That is, the present invention relates to a method for preparing a precursor solution by dissolving a conductive polymer, such as polythiophene (for example, P3HT) in a volatile quaternary solvent (for example, chloroform) Aging at a low temperature of 0 DEG C or below for a predetermined time before coating (for example, spin-casting) allows the polythiophene molecules to form well-aligned crystals in the solution. As a result, excellent molecular crystallinity, molecular ordering, and high crystallinity can be achieved even under the conditions of rapid solvent evaporation for forming a thin film. In addition, excellent electrical characteristics can be imparted to field-effect transistors (FETs) manufactured using such a thin film.

The a) step is a step of completely dissolving the polythiophene such as poly (3-hexylthiophene) (P3HT) in a positive solvent such as chloroform (CHCl ₃ ) to form a coating and a conductive polymer Thereby preparing a precursor solution for forming a thin film.

In this step, the dissolution of the polythiophenes can be carried out at room temperature (RT). At room temperature the polythiophene (P3HT) molecules are fully solvated in chloroform and take the form of a random coil.
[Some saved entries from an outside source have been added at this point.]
-- ==== Sys2Proof/Laws/KeepsNbuRow.lean ====
section
/-! SUPPORT. What the functions of Machine/NbuRow.lean keep (see Laws/Keeps.lean). -/

set_option linter.unusedSimpArgs false
set_option simprocs false -- no numeral of a goal is evaluated in these proofs

namespace Sys2Proof.Machine

theorem loadRow_keeps {s0 : State} {s : State} {n : Nat} {x : Stream} {step : Nat} {t : Nat} {r : Nat}
    (hK : Keeps s0 s) : Keeps s0 (loadRow s n x step t r).1 := by
  unfold loadRow
  repeat' (first | with_reducible assumption | with_reducible apply nbuBytes_keeps | simp only [keeps_mk_iff]
                  | split)

theorem loadStreams_keeps {s0 : State} {s : State} {n : Nat} {bind : Bytes} {b : Bytes} {e0 : List Nat}
    (hK : Keeps s0 s) : Keeps s0 (loadStreams s n bind b e0).1 := by
  revert hK
  fun_induction loadStreams s n bind b e0 <;> intro hK
  all_goals (repeat' (first | with_reducible assumption | simp only [keeps_mk_iff]
                             | with_reducible refine keeps_fst (by assumption) ?_ | extract_lets))
  all_goals (try (apply_assumption; repeat' (first | with_reducible assumption | with_reducible apply loadRow_keeps
                                                     | with_reducible refine keeps_fst (by assumption) ?_)))

theorem applyRow_keeps {s0 : State} {s : State} {n : Nat} {bind : Bytes} {b : Bytes} {pages : List Nat} {x : Stamp}
    (hK : Keeps s0 s) : Keeps s0 (applyRow s n bind b pages x).1 := by
  unfold applyRow
  repeat' (first | with_reducible assumption | with_reducible apply bumpStat_keeps
                  | with_reducible apply releasePages_keeps | with_reducible apply fencePage_keeps
                  | with_reducible apply formLines_keeps | with_reducible apply placeLines_keeps
                  | with_reducible apply loadStreams_keeps | simp only [keeps_mk_iff]
                  | (with_reducible apply keeps_foldl; (try intros)) | split)

theorem tryRow_keeps {s0 : State} {s : State} {n : Nat} {b : Bytes} (hK : Keeps s0 s) : Keeps s0 (tryRow s n b).1
    := by
  unfold tryRow
  repeat' (first | with_reducible assumption | with_reducible apply bumpOcc_keeps
                  | with_reducible apply registerStall_keeps | with_reducible apply releasePages_keeps
                  | with_reducible apply acquireAll_keeps | with_reducible apply nbuBytes_keeps
                  | with_reducible apply applyRow_keeps | simp only [keeps_mk_iff]
                  | with_reducible refine keeps_fst (by assumption) ?_ | split)

theorem freeEntry_keeps {s0 : State} {s : State} {n : Nat} (hK : Keeps s0 s) : Keeps s0 (freeEntry s n) := by
  unfold freeEntry
  repeat' (first | with_reducible assumption | with_reducible apply setNbu_keeps | simp only [keeps_mk_iff] | split)

theorem takeRow_keeps {s0 : State} {s : State} {n : Nat} {i : Nat} (hK : Keeps s0 s) : Keeps s0 (takeRow s n i) := by
  unfold takeRow
  repeat' (first | with_reducible assumption | with_reducible apply bumpStat_keeps
                  | with_reducible apply setNbu_keeps | with_reducible apply tryRow_keeps
                  | with_reducible apply freeEntry_keeps | simp only [keeps_mk_iff] | split)

theorem execNbuRowReceive_keeps {s0 : State} {n : Fin 48} {row : Bytes} {s : State} (hK : Keeps s0 s) : OutKeeps s0
    (execNbuRowReceive n row s) := by
  unfold execNbuRowReceive
  repeat' (first | with_reducible assumption | with_reducible apply raise_keeps | with_reducible apply setNbu_keeps
                  | with_reducible apply outKeeps_next | simp only [keeps_mk_iff] | split)

theorem execNbuRowApply_keeps {s0 : State} {n : Fin 48} {s : State} (hK : Keeps s0 s) : OutKeeps s0
    (execNbuRowApply n s) := by
  unfold execNbuRowApply
  repeat' (first | with_reducible assumption | with_reducible apply bumpStat_keeps
                  | with_reducible apply setNbu_keeps | with_reducible apply takeRow_keeps
                  | with_reducible apply outKeeps_next | simp only [keeps_mk_iff] | split)

theorem endParked_keeps {s0 : State} {s : State} {n : Nat} {p : Nat} {st : Nat} (hK : Keeps s0 s) : Keeps s0
    (endParked s n p st) := by
  unfold endParked
  repeat' (first | with_reducible assumption | with_reducible apply setNbu_keeps)

theorem unparkFrom_keeps {s0 : State} {n : Nat} {e0 : Nat} {e1 : Nat} {e2 : State} (hK : Keeps s0 e2) : Keeps s0
    (unparkFrom n e0 e1 e2) := by
  revert hK
  fun_induction unparkFrom n e0 e1 e2 <;> intro hK
  all_goals (repeat' (first | with_reducible assumption | dsimp +zetaDelta only))
  all_goals (try (apply_assumption; repeat' (first | with_reducible assumption | with_reducible apply takeRow_keeps)))

theorem execRowUnpark_keeps {s0 : State} {n : Fin 48} {s : State} (hK : Keeps s0 s) : OutKeeps s0
    (execRowUnpark n s) := by
  unfold execRowUnpark
  repeat' (first | with_reducible assumption | with_reducible apply endParked_keeps
                  | with_reducible apply unparkFrom_keeps | with_reducible apply outKeeps_next
                  | simp only [keeps_mk_iff] | (with_reducible apply keeps_foldl; (try intros)) | extract_lets
                  | split)

theorem loadTile_keeps {s0 : State} {s : State} {n : Nat} {x : Stream} {step : Nat} {t : Nat} {e0 : List Nat}
    (hK : Keeps s0 s) : Keeps s0 (loadTile s n x step t e0).1 := by
  revert hK
  fun_induction loadTile s n x step t e0 <;> intro hK
  all_goals (repeat' (first | with_reducible assumption | simp only [keeps_mk_iff]
                             | with_reducible refine keeps_fst (by assumption) ?_ | extract_lets
                             | dsimp +zetaDelta only))
  all_goals (try (apply_assumption; repeat' (first | with_reducible assumption | with_reducible apply nbuBytes_keeps)))

theorem transEdits_keeps {s0 : State} {s : State} {n : Nat} {bind : Bytes} {step : Nat} {t : Nat} {e0 : List Nat}
    (hK : Keeps s0 s) : Keeps s0 (transEdits s n bind step t e0).1 := by
  revert hK
  fun_induction transEdits s n bind step t e0 <;> intro hK
  all_goals (repeat' (first | with_reducible assumption | simp only [keeps_mk_iff]
                             | with_reducible refine keeps_fst (by assumption) ?_ | extract_lets))
  all_goals (try (apply_assumption; repeat' (first | with_reducible assumption | with_reducible apply loadTile_keeps
                                                     | with_reducible refine keeps_fst (by assumption) ?_)))

theorem placeEdits_keeps {s0 : State} {s : State} {n : Nat} {prot : Bool} {es : List Edit} {stamp : Option Edit}
    (hK : Keeps s0 s) : Keeps s0 (placeEdits s n prot es stamp).1 := by
  unfold placeEdits
  repeat' (first | with_reducible assumption | with_reducible apply formLines_keeps
                  | with_reducible apply placeLines_keeps | simp only [keeps_mk_iff] | split)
In the step b), the precursor solution is cooled to a low temperature of 0 to -10 ° C and aged for 60 to 240 seconds before the precursor solution is formed into a thin film. So as to have an improved arrangement of polymer crystals.
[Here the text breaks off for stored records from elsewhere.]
theorem execJrnlExport_keeps {s0 : State} {i : Initiator} {dev : Nat} {s : State} (hK : Keeps s0 s) : OutKeeps s0
    (execJrnlExport i dev s) := by
  unfold execJrnlExport
  repeat' (first | with_reducible assumption | with_reducible apply jrnlWrite_keeps)

theorem execJrnlRevert_keeps {s0 : State} {i : Initiator} {dev : Nat} {s : State} (hK : Keeps s0 s) : OutKeeps s0
    (execJrnlRevert i dev s) := by
  unfold execJrnlRevert
  repeat' (first | with_reducible assumption | with_reducible apply jrnlWrite_keeps)

theorem execJrnlForget_keeps {s0 : State} {i : Initiator} {dev : Nat} {s : State} (hK : Keeps s0 s) : OutKeeps s0
    (execJrnlForget i dev s) := by
  unfold execJrnlForget
  repeat' (first | with_reducible assumption | with_reducible apply jrnlWrite_keeps)

theorem execHostAttach_keeps {s0 : State} {i : Initiator} {key : BitVec 16} {s : State} (hK : Keeps s0 s) : OutKeeps
    s0 (execHostAttach i key s) := by
  unfold execHostAttach
  repeat' (first | with_reducible assumption | with_reducible apply write32_keeps)

theorem execHostDetach_keeps {s0 : State} {i : Initiator} {s : State} (hK : Keeps s0 s) : OutKeeps s0
    (execHostDetach i s) := by
  unfold execHostDetach
  repeat' (first | with_reducible assumption | with_reducible apply write32_keeps)

theorem execSqDoorbell_keeps {s0 : State} {i : Initiator} {q : Fin 256} {v : W32} {s : State} (hK : Keeps s0 s) :
    OutKeeps s0 (execSqDoorbell i q v s) := by
  unfold execSqDoorbell
  repeat' (first | with_reducible assumption | with_reducible apply write32_keeps)

theorem execCqHeadWrite_keeps {s0 : State} {i : Initiator} {q : Fin 256} {v : W32} {s : State} (hK : Keeps s0 s) :
    OutKeeps s0 (execCqHeadWrite i q v s) := by
  unfold execCqHeadWrite
  repeat' (first | with_reducible assumption | with_reducible apply write32_keeps)

theorem execVecUnmask_keeps {s0 : State} {i : Initiator} {v : Fin 256} {s : State} (hK : Keeps s0 s) : OutKeeps s0
    (execVecUnmask i v s) := by
  unfold execVecUnmask
  repeat' (first | with_reducible assumption | with_reducible apply write32_keeps)

theorem execFwDone_keeps {s0 : State} {i : Initiator} {hi : W32} {s : State} (hK : Keeps s0 s) : OutKeeps s0
    (execFwDone i hi s) := by
  unfold execFwDone
  repeat' (first | with_reducible assumption | with_reducible apply write32_keeps)

theorem execHwinWrite_keeps {s0 : State} {i : Initiator} {w : Fin 64} {size : Bool} {hi : W32} {s : State}
    (hK : Keeps s0 s) : OutKeeps s0 (execHwinWrite i w size hi s) := by
  unfold execHwinWrite
  repeat' (first | with_reducible assumption | with_reducible apply write32_keeps)

theorem procCtrl_keeps {s0 : State} {i : Initiator} {p : Fin 8} {v : Nat} {s : State} (hK : Keeps s0 s) : OutKeeps
    s0 (procCtrl i p v s) := by
  unfold procCtrl
  repeat' (first | with_reducible assumption | with_reducible apply write32_keeps)

theorem execProcRun_keeps {s0 : State} {i : Initiator} {p : Fin 8} {s : State} (hK : Keeps s0 s) : OutKeeps s0
    (execProcRun i p s) := by
  unfold execProcRun
  repeat' (first | with_reducible assumption | with_reducible apply procCtrl_keeps)

theorem execProcHalt_keeps {s0 : State} {i : Initiator} {p : Fin 8} {s : State} (hK : Keeps s0 s) : OutKeeps s0
    (execProcHalt i p s) := by
  unfold execProcHalt
  repeat' (first | with_reducible assumption | with_reducible apply procCtrl_keeps)

theorem execProcDinv_keeps {s0 : State} {i : Initiator} {p : Fin 8} {s : State} (hK : Keeps s0 s) : OutKeeps s0
    (execProcDinv i p s) := by
  unfold execProcDinv
  repeat' (first | with_reducible assumption | with_reducible apply procCtrl_keeps)

theorem execWdtKick_keeps {s0 : State} {i : Initiator} {p : Fin 8} {v : W32} {s : State} (hK : Keeps s0 s) :
    OutKeeps s0 (execWdtKick i p v s) := by
  unfold execWdtKick
  repeat' (first | with_reducible assumption | with_reducible apply write32_keeps)

theorem execEvtSwraise_keeps {s0 : State} {i : Initiator} {v : W32} {s : State} (hK : Keeps s0 s) : OutKeeps s0
    (execEvtSwraise i v s) := by
  unfold execEvtSwraise
  repeat' (first | with_reducible assumption | with_reducible apply write32_keeps)

theorem execEvtNestEnter_keeps {s0 : State} {i : Initiator} {t : Fin 9} {s : State} (hK : Keeps s0 s) : OutKeeps s0
    (execEvtNestEnter i t s) := by
  unfold execEvtNestEnter
  repeat' (first | with_reducible assumption | with_reducible apply write32_keeps)

theorem execEvtNestExit_keeps {s0 : State} {i : Initiator} {t : Fin 9} {s : State} (hK : Keeps s0 s) : OutKeeps s0
    (execEvtNestExit i t s) := by
  unfold execEvtNestExit
  repeat' (first | with_reducible assumption | with_reducible apply write32_keeps)

theorem execEvtTgtCiWrite_keeps {s0 : State} {i : Initiator} {t : Fin 9} {v : W32} {s : State} (hK : Keeps s0 s) :
    OutKeeps s0 (execEvtTgtCiWrite i t v s) := by
  unfold execEvtTgtCiWrite
  repeat' (first | with_reducible assumption | with_reducible apply write32_keeps)

theorem execEvtFaultClear_keeps {s0 : State} {i : Initiator} {t : Fin 9} {s : State} (hK : Keeps s0 s) : OutKeeps s0
    (execEvtFaultClear i t s) := by
  unfold execEvtFaultClear
  repeat' (first | with_reducible assumption | with_reducible apply write32_keeps)

theorem execEvtSrcPurge_keeps {s0 : State} {i : Initiator} {n : Nat} {s : State} (hK : Keeps s0 s) : OutKeeps s0
    (execEvtSrcPurge i n s) := by
  unfold execEvtSrcPurge
  repeat' (first | with_reducible assumption | with_reducible apply write32_keeps
                  | with_reducible apply outKeeps_next | simp only [keeps_mk_iff] | split)

theorem execModeOvr_keeps {s0 : State} {i : Initiator} {m : Fin 16} {s : State} (hK : Keeps s0 s) : OutKeeps s0
    (execModeOvr i m s) := by
  unfold execModeOvr
  repeat' (first | with_reducible assumption | with_reducible apply write32_keeps)

theorem execConfirm_keeps {s0 : State} {i : Initiator} {s : State} (hK : Keeps s0 s) : OutKeeps s0 (execConfirm i s)
    := by
  unfold execConfirm
  repeat' (first | with_reducible assumption | with_reducible apply write32_keeps)

theorem execBootRelease_keeps {s0 : State} {i : Initiator} {s : State} (hK : Keeps s0 s) : OutKeeps s0
    (execBootRelease i s) := by
  unfold execBootRelease
  repeat' (first | with_reducible assumption | with_reducible apply write32_keeps)

theorem execBootHostData_keeps {s0 : State} {i : Initiator} {v : W32} {s : State} (hK : Keeps s0 s) : OutKeeps s0
    (execBootHostData i v s) := by
  unfold execBootHostData
  repeat' (first | with_reducible assumption | with_reducible apply write32_keeps)

theorem execFlashRead_keeps {s0 : State} {i : Initiator} {s : State} (hK : Keeps s0 s) : OutKeeps s0
    (execFlashRead i s) := by
  unfold execFlashRead
  repeat' (first | with_reducible assumption | with_reducible apply write32_keeps)

theorem execFlashProgram_keeps {s0 : State} {i : Initiator} {s : State} (hK : Keeps s0 s) : OutKeeps s0
    (execFlashProgram i s) := by
  unfold execFlashProgram
  repeat' (first | with_reducible assumption | with_reducible apply write32_keeps)

theorem execFlashErase_keeps {s0 : State} {i : Initiator} {s : State} (hK : Keeps s0 s) : OutKeeps s0
    (execFlashErase i s) := by
  unfold execFlashErase
  repeat' (first | with_reducible assumption | with_reducible apply write32_keeps)

theorem execFlashReadId_keeps {s0 : State} {i : Initiator} {id : Bytes} {s : State} (hK : Keeps s0 s) : OutKeeps s0
    (execFlashReadId i id s) := by
  unfold execFlashReadId
  repeat' (first | with_reducible assumption | with_reducible apply setBoot_keeps
                  | with_reducible apply ctlWrite_keeps | with_reducible apply outKeeps_next
                  | simp only [keeps_mk_iff] | split)

theorem execSecHash_keeps {s0 : State} {i : Initiator} {s : State} (hK : Keeps s0 s) : OutKeeps s0 (execSecHash i s)
    := by
  unfold execSecHash
  repeat' (first | with_reducible assumption | with_reducible apply write32_keeps)

theorem execSecVerify_keeps {s0 : State} {i : Initiator} {s : State} (hK : Keeps s0 s) : OutKeeps s0
    (execSecVerify i s) := by
  unfold execSecVerify
  repeat' (first | with_reducible assumption | with_reducible apply write32_keeps)

theorem execSecExtend_keeps {s0 : State} {i : Initiator} {s : State} (hK : Keeps s0 s) : OutKeeps s0
    (execSecExtend i s) := by
  unfold execSecExtend
  repeat' (first | with_reducible assumption | with_reducible apply write32_keeps)

theorem execSecReport_keeps {s0 : State} {i : Initiator} {s : State} (hK : Keeps s0 s) : OutKeeps s0
    (execSecReport i s) := by
  unfold execSecReport
  repeat' (first | with_reducible assumption | with_reducible apply write32_keeps)

theorem execSvnSet_keeps {s0 : State} {i : Initiator} {s : State} (hK : Keeps s0 s) : OutKeeps s0 (execSvnSet i s)
    := by
  unfold execSvnSet
  repeat' (first | with_reducible assumption | with_reducible apply write32_keeps)

theorem execKeyProgram_keeps {s0 : State} {i : Initiator} {s : State} (hK : Keeps s0 s) : OutKeeps s0
    (execKeyProgram i s) := by
  unfold execKeyProgram
  repeat' (first | with_reducible assumption | with_reducible apply write32_keeps)

theorem execKeyRevoke_keeps {s0 : State} {i : Initiator} {s : State} (hK : Keeps s0 s) : OutKeeps s0
    (execKeyRevoke i s) := by
  unfold execKeyRevoke
  repeat' (first | with_reducible assumption | with_reducible apply write32_keeps)

theorem execLifecycleAdvance_keeps {s0 : State} {i : Initiator} {s : State} (hK : Keeps s0 s) : OutKeeps s0
    (execLifecycleAdvance i s) := by
  unfold execLifecycleAdvance
  repeat' (first | with_reducible assumption | with_reducible apply write32_keeps)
As described above, at room temperature, P3HT molecules are fully solvated in chloroform to form a random coil. However, cooling this solution makes chloroform difficult to solvate the P3HT molecules and thus favor the formation of ordered P3HT aggregates, resulting in a higher crystallinity molecular arrangement in the P3HT thin film produced from the solution It gives. That is, by cooling the solution, the P3HT array structure equilibrium is shifted from the random coil to the more aligned aggregate, which can further improve the electrical characteristics of the thin film. This low temperature state also minimizes adverse contact between poorly soluble P3HT and chloroform, and maximizes the favorable pi-pi stacking interaction in solution.
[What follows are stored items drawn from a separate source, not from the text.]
-- ==== Sys2Proof/Laws/PerInstr.lean ====
section
/-! SUPPORT. For each command, what its well-formedness says of its operands, as propositions: the bounds of the manual
on each of them, or that nothing is asked of them. -/

namespace Sys2Proof.Laws.Operands

open Sys2Proof

/-- The units of a core's memories that errors strike exist (R85, R103, R112, R126). -/
def StrikeFits (k : Strike) : Prop :=
  (∀ n ∈ k.ts, n < 524288) ∧ (∀ n ∈ k.acc, n < 65536) ∧ (∀ n ∈ k.vreg, n < 4096) ∧ (∀ n ∈ k.mask, n < 16) ∧ ∀ n ∈ k.imem, n < 32768

/-- The fields of a fabric message fit (R358). -/
def MsgFits (m : FabMsg) : Prop :=
  m.mtype < 16 ∧ m.dst < 4096 ∧ m.src < 4096 ∧ m.hops < 16 ∧ m.tag < 131072 ∧ m.gen < 8 ∧ m.rsvd < 8 ∧ m.sub < 256
    ∧ m.addr < 2 ^ 64 ∧ m.len < 16384 ∧ (∀ n ∈ m.route, n < 32) ∧ m.route.length ≤ 9 ∧ (∀ n ∈ m.rroute, n < 32) ∧ m.rroute.length ≤ 9

/-- The fields of a host message fit (R420). -/
def HostFits (m : HostMsg) : Prop :=
  m.mtype < 16 ∧ m.tag < 2 ^ 24 ∧ m.jseq < 2 ^ 32 ∧ m.addr < 2 ^ 64 ∧ m.len ≤ 4096 ∧ m.hepoch < 2 ^ 32

/-- The fields of a flit fit (R349). -/
def FlitFits (f : Flit) : Prop :=
  f.seq < 4096 ∧ f.ack < 4096 ∧ f.ftype < 8 ∧ f.vc < 4 ∧ f.hc < 2 ∧ f.cvc < 4 ∧ f.chc < 2 ∧ f.payload.length ≤ 244

/-- A source of events exists (R451). -/
def SourceFits (n : Nat) : Prop := n ≤ 93 ∨ 96 ≤ n ∧ n ≤ 143 ∨ 256 ≤ n ∧ n ≤ 351 ∨ 384 ≤ n ∧ n ≤ 479

/-- A line request stays in its line and brings its bytes when it writes (R148). -/
def LineFits (r : LineReq) : Prop :=
  r.chaddr < 2 ^ 31 ∧ 1 ≤ r.len ∧ r.chaddr % 64 + r.len ≤ 64 ∧ if r.write then r.data.length = r.len else r.data = []

/-- A granule request names a granule and brings its bytes when it writes (R150). -/
def GranFits (r : GranReq) : Prop := 1 ≤ r.count ∧ if r.write then r.data.length = 512 * r.count else r.data = []

/-- An access of tensor memory has a length and brings its bytes when it writes (R28). -/
def LtaFits (r : LtaReq) : Prop := 1 ≤ r.len ∧ r.addr < 2 ^ 64 ∧ if r.write then r.data.length = r.len else r.data = []

theorem below_iff (n : Nat) (l : List Nat) : below n l = true ↔ ∀ x ∈ l, x < n := by simp [below]
theorem strike_iff (k : Strike) : wfStrike k = true ↔ StrikeFits k := by simp [wfStrike, StrikeFits, below_iff, and_assoc]
theorem msg_iff (m : FabMsg) : wfMsg m = true ↔ MsgFits m := by simp [wfMsg, MsgFits, below_iff, and_assoc]
theorem host_iff (m : HostMsg) : wfHost m = true ↔ HostFits m := by simp [wfHost, HostFits, and_assoc]
theorem flit_iff (f : Flit) : wfFlit f = true ↔ FlitFits f := by simp [wfFlit, FlitFits, and_assoc]
theorem source_iff (n : Nat) : sourceNo n = true ↔ SourceFits n := by simp [sourceNo, SourceFits, or_assoc]
theorem line_iff (r : LineReq) : wfLine r = true ↔ LineFits r := by simp [wfLine, LineFits, and_assoc]
theorem gran_iff (r : GranReq) : wfGran r = true ↔ GranFits r := by simp [wfGran, GranFits]
theorem lta_iff (r : LtaReq) : wfLta r = true ↔ LtaFits r := by simp [wfLta, LtaFits, and_assoc]
theorem ext_iff (e : Ext) : wfExt e = true ↔ e.status.toNat < 15 := by simp [wfExt]
theorem record_iff (b : Bytes) : record b = true ↔ b.length ≤ 8192 := by simp [record]
theorem page_iff (p : Nat) : pageNo p = true ↔ p < 2 ^ 26 := by simp [pageNo]
theorem addr_iff (a : Nat) : ctlAddr a = true ↔ a < 2 ^ 28 := by simp [ctlAddr]

theorem asked_iff : (true = true) ↔ True := by simp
In this step, the precursor solution is cooled to a temperature range of 0 to -10 DEG C and aged for 60 to 240 seconds. When the cooling temperature is less than -10 ° C or the aging time exceeds 240 seconds, the solubility of the solution is excessively reduced, causing gelation and viscosity increase unexpectedly. Thus, a uniform thin film is produced through spin coating or the like If the cooling temperature exceeds 0 ° C or the aging time is less than 60 seconds, the effect of improving the molecular crystallinity through low-temperature aging pursued by the present invention may be insignificant.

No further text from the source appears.